INFORMATION SUPPLIED
□ □ □ □ □ □ □

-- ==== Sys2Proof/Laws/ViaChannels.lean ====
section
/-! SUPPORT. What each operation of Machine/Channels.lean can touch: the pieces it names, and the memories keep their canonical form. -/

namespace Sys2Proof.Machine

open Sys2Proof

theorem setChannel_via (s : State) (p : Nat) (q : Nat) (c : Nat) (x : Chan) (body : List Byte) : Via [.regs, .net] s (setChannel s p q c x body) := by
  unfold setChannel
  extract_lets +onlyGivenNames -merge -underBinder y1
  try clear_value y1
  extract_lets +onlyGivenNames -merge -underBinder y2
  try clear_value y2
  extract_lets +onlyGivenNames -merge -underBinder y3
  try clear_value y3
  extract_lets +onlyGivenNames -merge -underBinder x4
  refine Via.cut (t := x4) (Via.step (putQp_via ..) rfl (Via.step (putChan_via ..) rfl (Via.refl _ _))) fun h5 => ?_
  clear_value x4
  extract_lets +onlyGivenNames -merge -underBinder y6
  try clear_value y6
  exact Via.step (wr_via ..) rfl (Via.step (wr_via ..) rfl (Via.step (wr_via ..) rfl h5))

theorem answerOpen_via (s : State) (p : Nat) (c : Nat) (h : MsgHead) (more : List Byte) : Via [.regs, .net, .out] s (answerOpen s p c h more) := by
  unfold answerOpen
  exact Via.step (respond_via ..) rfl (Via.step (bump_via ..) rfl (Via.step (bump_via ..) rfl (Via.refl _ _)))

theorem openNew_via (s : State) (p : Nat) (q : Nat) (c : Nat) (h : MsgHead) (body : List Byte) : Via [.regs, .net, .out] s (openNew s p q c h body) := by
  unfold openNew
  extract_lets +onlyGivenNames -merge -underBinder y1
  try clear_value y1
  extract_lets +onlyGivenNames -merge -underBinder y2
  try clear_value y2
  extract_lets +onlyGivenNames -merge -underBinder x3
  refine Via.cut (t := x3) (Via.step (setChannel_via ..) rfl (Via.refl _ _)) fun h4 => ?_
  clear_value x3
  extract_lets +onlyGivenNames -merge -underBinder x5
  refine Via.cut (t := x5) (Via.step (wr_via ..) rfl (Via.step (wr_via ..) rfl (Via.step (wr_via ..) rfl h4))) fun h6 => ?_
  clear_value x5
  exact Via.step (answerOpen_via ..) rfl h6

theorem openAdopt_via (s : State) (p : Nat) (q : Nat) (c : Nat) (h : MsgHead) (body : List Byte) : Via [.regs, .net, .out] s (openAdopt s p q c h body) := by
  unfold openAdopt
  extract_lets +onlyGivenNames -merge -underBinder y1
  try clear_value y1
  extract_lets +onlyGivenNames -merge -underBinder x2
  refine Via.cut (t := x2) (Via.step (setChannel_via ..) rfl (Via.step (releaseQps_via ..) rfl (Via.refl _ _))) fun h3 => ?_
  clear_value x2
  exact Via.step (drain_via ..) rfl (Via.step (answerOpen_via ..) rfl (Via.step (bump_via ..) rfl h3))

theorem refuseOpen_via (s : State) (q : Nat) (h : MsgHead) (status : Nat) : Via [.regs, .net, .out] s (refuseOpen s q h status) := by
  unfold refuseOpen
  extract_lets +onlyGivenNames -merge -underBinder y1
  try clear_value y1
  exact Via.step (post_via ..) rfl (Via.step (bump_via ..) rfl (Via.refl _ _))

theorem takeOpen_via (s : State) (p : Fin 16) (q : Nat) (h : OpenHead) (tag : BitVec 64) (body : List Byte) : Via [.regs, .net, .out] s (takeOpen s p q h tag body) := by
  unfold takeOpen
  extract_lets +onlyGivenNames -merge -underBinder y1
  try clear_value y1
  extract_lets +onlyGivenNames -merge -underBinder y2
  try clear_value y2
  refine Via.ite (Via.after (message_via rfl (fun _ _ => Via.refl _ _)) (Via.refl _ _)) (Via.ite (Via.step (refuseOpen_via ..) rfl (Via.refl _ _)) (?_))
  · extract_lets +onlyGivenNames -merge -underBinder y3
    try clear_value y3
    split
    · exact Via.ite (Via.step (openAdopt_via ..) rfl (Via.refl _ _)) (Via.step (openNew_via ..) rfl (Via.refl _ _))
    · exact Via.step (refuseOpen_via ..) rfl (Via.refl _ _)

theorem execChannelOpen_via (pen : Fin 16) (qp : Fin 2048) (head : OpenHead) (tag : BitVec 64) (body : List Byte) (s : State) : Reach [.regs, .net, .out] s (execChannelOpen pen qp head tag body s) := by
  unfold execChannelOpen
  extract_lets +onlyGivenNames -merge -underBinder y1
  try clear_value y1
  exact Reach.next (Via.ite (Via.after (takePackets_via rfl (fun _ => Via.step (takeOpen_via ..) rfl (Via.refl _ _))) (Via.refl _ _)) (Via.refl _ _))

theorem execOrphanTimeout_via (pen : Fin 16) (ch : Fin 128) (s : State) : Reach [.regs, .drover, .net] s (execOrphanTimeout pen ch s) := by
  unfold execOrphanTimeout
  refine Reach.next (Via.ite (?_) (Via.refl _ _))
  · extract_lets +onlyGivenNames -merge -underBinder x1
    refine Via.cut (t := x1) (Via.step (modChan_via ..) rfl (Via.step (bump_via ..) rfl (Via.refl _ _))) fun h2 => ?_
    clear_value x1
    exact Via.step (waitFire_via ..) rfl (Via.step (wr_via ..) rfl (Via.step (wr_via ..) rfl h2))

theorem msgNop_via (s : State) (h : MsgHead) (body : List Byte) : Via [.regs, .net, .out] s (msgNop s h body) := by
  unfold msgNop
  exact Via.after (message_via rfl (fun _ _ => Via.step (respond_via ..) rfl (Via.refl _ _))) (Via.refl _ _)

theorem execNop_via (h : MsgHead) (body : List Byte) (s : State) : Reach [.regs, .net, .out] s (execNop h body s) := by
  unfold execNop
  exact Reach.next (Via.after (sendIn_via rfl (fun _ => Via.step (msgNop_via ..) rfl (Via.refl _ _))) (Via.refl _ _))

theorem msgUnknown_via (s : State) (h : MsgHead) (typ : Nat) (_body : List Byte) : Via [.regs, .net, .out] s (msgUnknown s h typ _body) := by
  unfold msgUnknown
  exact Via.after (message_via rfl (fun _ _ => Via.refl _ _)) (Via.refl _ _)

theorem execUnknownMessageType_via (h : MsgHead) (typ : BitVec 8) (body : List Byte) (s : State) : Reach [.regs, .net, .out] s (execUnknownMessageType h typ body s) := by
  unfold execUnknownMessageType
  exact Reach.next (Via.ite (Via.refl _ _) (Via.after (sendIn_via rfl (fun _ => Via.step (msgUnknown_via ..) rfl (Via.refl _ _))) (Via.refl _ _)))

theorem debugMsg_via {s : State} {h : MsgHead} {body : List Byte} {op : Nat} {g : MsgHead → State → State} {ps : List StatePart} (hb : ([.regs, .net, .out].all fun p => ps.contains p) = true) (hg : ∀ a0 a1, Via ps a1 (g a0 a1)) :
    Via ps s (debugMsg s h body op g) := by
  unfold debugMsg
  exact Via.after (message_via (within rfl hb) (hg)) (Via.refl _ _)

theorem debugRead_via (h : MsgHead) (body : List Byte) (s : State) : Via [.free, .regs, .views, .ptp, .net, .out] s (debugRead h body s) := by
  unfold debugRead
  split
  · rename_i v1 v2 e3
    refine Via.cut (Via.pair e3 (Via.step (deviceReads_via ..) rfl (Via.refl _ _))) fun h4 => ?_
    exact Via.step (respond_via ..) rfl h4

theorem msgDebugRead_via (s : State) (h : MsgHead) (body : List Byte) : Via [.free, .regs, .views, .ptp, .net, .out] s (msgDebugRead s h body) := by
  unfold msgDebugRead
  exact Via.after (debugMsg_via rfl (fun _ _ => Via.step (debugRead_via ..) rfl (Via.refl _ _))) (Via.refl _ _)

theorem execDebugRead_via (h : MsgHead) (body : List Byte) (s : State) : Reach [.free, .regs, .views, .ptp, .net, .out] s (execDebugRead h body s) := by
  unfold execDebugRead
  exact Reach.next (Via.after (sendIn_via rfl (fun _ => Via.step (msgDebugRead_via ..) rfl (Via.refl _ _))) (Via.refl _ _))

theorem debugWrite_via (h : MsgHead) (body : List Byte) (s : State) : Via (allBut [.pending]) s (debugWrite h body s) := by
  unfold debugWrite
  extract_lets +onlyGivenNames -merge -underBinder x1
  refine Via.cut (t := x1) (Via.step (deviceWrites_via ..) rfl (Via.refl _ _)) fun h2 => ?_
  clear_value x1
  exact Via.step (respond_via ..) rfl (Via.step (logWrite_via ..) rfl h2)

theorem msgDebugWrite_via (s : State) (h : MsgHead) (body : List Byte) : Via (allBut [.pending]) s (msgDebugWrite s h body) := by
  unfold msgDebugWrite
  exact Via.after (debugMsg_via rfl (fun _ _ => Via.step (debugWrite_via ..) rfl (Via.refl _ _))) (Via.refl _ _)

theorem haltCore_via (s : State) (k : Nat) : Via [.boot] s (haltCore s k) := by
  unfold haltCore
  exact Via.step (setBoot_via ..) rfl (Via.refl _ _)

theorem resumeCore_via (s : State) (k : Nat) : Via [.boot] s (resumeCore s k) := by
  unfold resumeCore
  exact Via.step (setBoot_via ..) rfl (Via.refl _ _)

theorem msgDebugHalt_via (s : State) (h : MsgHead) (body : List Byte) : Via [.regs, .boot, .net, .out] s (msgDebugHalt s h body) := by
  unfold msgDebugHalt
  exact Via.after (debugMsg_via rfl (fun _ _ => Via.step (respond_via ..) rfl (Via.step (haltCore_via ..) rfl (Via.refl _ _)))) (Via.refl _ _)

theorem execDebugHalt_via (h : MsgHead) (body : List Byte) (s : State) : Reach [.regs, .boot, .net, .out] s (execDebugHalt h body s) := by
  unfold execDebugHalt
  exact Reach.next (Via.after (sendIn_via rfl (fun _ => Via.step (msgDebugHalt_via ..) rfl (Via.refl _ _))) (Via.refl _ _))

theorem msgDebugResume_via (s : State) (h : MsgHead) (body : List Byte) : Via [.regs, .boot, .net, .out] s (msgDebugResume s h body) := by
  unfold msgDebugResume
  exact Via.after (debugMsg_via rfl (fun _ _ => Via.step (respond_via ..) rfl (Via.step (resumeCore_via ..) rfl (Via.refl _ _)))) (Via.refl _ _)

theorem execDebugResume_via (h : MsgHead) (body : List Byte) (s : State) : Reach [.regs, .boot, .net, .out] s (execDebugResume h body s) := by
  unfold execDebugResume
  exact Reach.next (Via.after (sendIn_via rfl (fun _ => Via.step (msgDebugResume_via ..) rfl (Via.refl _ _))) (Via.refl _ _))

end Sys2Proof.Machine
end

□ □ □ □ □ □ □

BRIEF
List the lines of the entries that include "pending".

ANSWER
theorem debugWrite_via (h : MsgHead) (body : List Byte) (s : State) : Via (allBut [.pending]) s (debugWrite h body s) := by
theorem msgDebugWrite_via (s : State) (h : MsgHead) (body : List Byte) : Via (allBut [.pending]) s (msgDebugWrite s h body) := by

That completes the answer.